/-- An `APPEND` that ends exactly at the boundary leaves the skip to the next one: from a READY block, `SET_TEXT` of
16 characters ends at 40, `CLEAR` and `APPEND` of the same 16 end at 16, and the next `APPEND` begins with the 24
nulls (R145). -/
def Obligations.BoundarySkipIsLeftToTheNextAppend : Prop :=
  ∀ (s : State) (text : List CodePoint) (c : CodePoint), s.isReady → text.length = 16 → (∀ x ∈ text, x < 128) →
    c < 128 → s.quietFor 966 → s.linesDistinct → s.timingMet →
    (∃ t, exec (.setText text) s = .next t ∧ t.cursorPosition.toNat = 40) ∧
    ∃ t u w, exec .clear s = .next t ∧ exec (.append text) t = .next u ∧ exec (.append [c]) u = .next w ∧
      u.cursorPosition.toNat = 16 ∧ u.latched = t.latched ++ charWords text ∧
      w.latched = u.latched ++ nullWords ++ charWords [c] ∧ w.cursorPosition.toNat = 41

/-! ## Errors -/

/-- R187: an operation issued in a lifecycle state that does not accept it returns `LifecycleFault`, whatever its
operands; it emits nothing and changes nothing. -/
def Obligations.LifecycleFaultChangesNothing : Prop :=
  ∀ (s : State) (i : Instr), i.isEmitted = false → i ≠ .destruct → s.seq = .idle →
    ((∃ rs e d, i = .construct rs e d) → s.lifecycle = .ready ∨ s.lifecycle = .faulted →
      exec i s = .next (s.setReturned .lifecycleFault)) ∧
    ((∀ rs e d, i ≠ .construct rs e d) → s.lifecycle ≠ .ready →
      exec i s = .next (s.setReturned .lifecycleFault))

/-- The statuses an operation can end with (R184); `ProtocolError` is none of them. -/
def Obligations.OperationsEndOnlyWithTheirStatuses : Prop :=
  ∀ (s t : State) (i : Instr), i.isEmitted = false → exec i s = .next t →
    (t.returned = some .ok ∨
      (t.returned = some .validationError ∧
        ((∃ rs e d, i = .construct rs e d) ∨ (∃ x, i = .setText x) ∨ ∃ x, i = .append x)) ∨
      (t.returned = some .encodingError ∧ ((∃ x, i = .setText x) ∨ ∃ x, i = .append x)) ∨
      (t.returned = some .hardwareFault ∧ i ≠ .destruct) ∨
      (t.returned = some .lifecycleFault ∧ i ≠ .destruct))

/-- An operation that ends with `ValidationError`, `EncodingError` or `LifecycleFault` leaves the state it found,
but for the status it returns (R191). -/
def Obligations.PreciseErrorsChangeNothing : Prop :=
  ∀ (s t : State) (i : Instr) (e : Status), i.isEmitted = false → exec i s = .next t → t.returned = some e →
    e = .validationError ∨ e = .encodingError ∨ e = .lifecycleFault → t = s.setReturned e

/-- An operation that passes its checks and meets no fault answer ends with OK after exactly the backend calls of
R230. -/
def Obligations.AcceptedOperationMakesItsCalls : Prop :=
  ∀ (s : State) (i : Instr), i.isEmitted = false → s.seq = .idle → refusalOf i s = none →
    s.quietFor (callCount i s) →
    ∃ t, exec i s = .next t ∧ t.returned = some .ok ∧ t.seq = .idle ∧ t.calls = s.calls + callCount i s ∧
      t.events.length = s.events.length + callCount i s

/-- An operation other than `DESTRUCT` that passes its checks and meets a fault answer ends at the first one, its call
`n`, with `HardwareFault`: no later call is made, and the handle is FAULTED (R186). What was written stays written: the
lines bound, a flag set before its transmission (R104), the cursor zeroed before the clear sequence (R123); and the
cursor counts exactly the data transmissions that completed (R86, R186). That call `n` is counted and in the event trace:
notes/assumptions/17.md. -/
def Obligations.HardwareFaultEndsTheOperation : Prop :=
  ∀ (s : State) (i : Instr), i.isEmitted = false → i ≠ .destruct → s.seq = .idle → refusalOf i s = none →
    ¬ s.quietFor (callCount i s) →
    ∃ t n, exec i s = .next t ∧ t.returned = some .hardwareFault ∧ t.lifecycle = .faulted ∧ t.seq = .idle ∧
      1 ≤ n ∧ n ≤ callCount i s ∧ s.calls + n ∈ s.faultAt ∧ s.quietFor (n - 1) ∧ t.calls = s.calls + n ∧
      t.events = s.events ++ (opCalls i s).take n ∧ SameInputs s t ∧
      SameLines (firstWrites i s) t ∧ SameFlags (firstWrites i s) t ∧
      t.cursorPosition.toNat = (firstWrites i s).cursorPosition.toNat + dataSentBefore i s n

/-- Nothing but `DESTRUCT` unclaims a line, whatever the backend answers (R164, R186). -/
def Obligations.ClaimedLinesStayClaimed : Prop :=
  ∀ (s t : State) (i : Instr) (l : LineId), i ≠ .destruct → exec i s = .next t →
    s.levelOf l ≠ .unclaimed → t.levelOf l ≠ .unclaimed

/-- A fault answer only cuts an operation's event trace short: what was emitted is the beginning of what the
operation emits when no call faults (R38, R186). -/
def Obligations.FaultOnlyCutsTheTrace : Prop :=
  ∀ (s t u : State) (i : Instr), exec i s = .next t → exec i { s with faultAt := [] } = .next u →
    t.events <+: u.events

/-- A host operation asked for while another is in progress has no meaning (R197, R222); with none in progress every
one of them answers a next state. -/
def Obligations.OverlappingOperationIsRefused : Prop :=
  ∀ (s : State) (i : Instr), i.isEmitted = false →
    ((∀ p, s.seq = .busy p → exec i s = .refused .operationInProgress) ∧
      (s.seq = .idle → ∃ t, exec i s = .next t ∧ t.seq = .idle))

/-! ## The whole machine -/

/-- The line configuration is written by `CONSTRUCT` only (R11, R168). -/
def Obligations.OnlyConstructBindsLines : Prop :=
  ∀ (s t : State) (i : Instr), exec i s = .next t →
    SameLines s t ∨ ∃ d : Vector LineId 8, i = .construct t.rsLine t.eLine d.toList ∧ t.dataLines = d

* * *

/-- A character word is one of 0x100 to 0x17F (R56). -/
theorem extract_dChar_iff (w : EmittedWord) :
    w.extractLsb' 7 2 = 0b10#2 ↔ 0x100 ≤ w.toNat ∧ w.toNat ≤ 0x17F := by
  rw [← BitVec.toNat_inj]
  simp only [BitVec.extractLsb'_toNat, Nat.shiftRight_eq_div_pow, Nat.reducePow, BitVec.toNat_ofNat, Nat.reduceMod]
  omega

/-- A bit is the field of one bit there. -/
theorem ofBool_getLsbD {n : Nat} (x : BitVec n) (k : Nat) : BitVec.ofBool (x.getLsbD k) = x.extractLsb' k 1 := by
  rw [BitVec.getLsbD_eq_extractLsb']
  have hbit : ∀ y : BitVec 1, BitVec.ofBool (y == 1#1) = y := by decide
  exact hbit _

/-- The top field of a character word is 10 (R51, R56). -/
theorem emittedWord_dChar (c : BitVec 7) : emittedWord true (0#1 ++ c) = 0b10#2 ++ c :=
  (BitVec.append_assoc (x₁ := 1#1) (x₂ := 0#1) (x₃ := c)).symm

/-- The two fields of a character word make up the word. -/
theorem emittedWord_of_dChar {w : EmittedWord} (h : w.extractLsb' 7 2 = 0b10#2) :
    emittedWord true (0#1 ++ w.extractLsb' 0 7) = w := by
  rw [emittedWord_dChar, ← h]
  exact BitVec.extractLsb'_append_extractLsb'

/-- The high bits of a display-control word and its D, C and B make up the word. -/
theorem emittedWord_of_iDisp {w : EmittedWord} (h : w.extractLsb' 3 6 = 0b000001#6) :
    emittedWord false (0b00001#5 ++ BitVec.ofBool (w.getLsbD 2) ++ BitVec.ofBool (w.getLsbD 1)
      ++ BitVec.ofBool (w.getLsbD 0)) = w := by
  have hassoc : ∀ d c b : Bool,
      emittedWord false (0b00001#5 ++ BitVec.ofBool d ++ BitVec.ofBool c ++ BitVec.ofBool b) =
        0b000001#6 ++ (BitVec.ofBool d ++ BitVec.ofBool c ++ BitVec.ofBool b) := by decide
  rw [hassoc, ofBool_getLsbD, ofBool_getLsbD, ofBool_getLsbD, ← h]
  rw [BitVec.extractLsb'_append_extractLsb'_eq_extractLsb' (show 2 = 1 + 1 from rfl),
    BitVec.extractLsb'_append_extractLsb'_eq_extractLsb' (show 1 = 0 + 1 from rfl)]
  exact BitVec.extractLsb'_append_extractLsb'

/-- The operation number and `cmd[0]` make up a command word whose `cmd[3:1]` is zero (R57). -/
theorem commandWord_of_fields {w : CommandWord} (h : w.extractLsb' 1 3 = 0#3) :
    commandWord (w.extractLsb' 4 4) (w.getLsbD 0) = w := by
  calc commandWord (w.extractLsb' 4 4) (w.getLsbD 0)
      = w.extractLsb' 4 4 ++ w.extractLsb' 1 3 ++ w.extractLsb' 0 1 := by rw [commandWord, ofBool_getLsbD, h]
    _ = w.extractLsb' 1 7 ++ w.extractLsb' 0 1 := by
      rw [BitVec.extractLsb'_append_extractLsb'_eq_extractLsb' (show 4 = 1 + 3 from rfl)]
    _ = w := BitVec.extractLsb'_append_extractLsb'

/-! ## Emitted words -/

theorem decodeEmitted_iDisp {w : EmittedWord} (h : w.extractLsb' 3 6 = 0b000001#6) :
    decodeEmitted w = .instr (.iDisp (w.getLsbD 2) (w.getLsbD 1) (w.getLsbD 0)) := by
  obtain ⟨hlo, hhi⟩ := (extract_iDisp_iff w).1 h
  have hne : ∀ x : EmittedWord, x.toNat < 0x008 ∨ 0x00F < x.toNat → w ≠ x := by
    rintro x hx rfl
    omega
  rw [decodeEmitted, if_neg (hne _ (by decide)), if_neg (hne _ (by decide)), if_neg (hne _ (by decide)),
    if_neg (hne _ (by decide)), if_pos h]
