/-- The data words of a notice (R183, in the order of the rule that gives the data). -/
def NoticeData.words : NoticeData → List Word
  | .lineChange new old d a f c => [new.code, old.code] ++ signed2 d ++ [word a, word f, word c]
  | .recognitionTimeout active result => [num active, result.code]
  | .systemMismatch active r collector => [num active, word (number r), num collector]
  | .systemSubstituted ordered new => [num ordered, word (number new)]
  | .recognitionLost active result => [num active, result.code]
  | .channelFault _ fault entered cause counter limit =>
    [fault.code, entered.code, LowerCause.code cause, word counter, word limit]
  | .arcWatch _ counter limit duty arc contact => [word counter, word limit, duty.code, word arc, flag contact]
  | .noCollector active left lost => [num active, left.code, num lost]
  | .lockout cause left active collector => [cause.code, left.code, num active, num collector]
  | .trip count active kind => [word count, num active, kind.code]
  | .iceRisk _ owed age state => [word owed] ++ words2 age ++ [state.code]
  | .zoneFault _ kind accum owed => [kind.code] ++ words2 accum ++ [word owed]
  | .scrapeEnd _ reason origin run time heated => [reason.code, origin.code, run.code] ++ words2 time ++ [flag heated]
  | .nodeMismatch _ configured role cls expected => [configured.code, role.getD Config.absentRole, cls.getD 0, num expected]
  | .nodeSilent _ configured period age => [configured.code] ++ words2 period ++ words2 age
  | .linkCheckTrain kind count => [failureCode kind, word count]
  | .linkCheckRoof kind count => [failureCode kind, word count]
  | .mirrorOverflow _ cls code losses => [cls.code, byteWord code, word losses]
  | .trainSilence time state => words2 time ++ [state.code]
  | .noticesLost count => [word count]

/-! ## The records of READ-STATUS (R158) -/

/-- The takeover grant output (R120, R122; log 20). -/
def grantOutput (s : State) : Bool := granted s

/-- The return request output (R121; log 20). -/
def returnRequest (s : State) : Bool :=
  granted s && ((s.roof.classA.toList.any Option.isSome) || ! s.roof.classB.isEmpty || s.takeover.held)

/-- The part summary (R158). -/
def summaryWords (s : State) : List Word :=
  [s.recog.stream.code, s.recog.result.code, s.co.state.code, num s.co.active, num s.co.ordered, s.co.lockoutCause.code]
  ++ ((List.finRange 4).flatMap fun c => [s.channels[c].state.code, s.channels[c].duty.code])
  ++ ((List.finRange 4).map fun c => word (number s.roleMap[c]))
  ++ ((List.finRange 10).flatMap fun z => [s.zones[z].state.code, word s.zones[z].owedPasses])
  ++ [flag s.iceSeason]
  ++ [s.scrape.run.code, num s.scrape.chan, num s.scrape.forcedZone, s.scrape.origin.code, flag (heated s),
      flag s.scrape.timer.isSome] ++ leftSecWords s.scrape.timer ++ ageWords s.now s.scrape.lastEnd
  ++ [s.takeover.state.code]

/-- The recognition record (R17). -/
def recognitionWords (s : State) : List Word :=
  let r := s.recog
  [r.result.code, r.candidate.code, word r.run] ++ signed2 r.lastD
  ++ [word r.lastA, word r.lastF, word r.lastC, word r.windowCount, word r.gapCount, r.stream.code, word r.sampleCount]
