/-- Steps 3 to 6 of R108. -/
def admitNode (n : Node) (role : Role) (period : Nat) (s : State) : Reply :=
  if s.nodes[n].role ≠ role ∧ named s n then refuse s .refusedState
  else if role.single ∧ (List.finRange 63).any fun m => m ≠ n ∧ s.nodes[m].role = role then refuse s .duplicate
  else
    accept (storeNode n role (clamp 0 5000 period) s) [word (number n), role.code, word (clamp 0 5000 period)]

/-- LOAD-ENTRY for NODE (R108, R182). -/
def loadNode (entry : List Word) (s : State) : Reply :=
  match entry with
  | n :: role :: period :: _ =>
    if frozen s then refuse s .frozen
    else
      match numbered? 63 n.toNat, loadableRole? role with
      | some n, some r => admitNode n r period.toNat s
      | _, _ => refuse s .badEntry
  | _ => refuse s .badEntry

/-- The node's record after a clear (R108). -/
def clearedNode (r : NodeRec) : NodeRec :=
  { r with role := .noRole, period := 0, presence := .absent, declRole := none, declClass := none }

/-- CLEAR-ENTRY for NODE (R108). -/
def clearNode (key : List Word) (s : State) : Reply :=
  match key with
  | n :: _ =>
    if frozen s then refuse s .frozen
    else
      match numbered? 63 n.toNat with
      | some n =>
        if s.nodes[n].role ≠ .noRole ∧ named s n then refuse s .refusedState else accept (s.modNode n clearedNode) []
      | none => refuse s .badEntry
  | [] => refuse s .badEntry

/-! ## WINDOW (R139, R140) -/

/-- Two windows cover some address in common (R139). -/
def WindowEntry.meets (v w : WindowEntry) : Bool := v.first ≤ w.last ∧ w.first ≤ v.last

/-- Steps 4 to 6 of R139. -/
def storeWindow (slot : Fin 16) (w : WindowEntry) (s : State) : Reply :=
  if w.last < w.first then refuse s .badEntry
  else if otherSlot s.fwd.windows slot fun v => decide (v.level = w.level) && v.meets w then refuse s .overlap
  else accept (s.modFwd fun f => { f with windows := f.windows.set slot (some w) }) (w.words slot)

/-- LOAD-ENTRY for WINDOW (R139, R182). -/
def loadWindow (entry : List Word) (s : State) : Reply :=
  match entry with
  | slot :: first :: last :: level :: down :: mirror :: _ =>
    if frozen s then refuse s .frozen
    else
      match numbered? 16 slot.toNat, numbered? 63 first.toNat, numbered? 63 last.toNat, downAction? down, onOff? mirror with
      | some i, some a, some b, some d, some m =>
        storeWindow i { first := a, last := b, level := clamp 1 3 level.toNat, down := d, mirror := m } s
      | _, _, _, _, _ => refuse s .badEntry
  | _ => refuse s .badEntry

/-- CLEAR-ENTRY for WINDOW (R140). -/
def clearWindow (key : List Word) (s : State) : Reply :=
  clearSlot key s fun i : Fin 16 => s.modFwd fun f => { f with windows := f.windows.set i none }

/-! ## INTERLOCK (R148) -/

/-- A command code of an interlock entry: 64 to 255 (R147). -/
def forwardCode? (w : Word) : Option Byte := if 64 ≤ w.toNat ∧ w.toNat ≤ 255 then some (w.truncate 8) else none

...

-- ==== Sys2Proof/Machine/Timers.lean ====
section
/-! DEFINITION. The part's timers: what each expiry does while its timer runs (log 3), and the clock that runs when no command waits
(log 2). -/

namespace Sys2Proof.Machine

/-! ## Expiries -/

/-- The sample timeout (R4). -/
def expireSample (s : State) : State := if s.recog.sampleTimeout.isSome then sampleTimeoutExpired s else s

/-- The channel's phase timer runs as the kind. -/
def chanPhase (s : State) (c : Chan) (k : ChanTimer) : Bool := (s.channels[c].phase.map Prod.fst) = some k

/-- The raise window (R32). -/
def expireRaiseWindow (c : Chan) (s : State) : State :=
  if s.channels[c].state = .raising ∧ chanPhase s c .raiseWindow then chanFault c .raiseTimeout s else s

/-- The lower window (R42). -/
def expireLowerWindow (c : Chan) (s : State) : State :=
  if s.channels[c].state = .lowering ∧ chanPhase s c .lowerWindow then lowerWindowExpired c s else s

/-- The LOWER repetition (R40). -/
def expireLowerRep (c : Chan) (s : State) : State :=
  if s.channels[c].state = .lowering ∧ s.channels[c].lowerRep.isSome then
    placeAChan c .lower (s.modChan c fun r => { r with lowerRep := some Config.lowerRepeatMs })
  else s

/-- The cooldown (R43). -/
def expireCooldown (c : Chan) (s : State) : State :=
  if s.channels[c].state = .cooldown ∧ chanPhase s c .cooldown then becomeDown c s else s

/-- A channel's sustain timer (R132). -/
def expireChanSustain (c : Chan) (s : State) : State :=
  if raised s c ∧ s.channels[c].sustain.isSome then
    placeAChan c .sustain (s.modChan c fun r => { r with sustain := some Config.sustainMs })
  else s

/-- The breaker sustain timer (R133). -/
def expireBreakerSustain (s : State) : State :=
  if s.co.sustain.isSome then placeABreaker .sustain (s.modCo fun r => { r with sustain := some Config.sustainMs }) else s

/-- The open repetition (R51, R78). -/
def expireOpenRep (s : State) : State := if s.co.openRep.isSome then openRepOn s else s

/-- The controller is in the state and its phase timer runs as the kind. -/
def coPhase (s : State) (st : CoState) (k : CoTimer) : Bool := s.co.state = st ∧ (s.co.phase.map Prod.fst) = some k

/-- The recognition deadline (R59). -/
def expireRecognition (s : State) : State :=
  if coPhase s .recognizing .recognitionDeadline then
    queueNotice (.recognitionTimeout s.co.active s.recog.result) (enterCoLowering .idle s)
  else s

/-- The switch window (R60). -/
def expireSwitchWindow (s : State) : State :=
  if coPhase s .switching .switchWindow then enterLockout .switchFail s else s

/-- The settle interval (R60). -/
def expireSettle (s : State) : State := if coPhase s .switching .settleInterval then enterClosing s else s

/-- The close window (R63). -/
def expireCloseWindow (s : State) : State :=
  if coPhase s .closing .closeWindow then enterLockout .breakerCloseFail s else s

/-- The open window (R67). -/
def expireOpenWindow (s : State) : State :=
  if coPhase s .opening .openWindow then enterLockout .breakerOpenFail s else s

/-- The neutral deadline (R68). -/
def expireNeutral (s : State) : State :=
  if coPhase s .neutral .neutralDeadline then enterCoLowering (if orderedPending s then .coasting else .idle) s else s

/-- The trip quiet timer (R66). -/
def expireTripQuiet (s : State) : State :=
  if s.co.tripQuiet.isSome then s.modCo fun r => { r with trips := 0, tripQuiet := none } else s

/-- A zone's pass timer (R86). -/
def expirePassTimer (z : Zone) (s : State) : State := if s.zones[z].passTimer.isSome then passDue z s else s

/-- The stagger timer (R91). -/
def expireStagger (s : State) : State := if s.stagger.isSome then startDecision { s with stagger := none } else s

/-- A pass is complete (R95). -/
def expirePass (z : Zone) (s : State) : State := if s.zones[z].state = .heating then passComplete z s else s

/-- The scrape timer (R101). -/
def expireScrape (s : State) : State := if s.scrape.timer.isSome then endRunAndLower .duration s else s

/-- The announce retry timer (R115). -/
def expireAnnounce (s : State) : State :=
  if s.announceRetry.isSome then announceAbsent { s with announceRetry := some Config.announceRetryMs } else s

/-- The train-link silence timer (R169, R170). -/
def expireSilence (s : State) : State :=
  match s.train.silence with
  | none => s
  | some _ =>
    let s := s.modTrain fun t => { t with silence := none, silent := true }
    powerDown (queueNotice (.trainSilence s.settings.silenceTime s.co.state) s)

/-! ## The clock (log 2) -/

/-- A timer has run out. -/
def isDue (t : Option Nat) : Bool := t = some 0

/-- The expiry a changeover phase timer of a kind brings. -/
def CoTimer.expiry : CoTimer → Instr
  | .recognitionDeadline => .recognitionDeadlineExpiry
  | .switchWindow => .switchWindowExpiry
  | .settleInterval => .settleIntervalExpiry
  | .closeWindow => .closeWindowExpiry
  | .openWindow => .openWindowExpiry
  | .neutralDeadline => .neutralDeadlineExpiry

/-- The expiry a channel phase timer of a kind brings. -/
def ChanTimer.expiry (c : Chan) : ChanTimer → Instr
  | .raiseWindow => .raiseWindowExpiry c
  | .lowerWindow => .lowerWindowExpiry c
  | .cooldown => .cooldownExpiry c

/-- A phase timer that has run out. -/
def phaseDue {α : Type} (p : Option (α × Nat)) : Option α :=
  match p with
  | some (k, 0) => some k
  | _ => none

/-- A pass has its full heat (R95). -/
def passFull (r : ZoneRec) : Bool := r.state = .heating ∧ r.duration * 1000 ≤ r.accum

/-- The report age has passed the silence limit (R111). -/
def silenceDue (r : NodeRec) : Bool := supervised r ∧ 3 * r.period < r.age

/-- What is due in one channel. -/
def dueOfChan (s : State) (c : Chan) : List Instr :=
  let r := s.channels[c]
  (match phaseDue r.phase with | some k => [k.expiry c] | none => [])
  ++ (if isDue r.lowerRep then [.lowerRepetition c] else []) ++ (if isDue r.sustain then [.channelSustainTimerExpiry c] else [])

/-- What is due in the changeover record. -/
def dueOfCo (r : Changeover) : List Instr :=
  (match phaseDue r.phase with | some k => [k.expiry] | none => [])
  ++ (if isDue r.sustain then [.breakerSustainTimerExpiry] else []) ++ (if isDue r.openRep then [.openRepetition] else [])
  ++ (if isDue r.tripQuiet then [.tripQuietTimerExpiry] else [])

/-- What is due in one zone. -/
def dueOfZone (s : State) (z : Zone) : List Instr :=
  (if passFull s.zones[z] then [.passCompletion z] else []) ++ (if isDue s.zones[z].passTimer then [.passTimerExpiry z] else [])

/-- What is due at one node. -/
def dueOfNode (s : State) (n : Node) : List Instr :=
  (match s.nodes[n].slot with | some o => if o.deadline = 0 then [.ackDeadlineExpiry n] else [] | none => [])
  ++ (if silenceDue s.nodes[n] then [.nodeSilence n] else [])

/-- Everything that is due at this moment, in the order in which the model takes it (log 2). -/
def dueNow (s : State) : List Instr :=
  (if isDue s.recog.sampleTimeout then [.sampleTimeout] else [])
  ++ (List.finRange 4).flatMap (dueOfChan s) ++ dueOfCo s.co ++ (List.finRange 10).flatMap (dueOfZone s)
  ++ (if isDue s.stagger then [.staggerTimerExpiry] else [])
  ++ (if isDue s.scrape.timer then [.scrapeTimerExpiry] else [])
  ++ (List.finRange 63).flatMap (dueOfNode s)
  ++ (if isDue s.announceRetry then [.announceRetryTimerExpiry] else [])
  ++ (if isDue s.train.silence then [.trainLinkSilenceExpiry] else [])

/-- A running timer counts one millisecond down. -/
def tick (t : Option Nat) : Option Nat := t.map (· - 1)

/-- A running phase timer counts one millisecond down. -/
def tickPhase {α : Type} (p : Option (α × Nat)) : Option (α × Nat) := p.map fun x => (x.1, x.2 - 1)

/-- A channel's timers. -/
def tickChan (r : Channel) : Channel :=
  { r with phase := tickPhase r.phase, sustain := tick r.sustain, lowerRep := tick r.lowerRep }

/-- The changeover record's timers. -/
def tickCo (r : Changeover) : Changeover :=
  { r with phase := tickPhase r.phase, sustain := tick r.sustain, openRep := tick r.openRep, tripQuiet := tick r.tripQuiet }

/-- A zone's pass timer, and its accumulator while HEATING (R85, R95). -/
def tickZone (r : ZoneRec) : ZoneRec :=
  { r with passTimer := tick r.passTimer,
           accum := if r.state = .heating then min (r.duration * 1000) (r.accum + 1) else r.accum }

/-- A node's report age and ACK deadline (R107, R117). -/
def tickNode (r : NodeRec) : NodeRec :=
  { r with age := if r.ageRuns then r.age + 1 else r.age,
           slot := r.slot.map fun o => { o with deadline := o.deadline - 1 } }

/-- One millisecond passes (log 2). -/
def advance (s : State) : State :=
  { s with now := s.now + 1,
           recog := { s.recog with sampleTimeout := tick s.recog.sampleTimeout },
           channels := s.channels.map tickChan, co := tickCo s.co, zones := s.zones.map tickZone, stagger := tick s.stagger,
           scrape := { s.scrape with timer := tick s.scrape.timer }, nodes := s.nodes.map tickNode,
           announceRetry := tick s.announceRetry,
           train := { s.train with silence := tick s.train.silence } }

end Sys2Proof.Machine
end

WHAT IS NEEDED
The output should be exactly the lines above from the line containing "w := BitVec.extractLsb'_append_extractLsb'" to the line containing "rw [decodeEmitted, if_neg", inclusive, with no other lines.

SOLUTION TO THIS PROBLEM
    _ = w := BitVec.extractLsb'_append_extractLsb'

/-! ## Emitted words -/

theorem decodeEmitted_iDisp {w : EmittedWord} (h : w.extractLsb' 3 6 = 0b000001#6) :
    decodeEmitted w = .instr (.iDisp (w.getLsbD 2) (w.getLsbD 1) (w.getLsbD 0)) := by
  obtain ⟨hlo, hhi⟩ := (extract_iDisp_iff w).1 h
  have hne : ∀ x : EmittedWord, x.toNat < 0x008 ∨ 0x00F < x.toNat → w ≠ x := by
    rintro x hx rfl
    omega
  rw [decodeEmitted, if_neg (hne _ (by decide)), if_neg (hne _ (by decide)), if_neg (hne _ (by decide)),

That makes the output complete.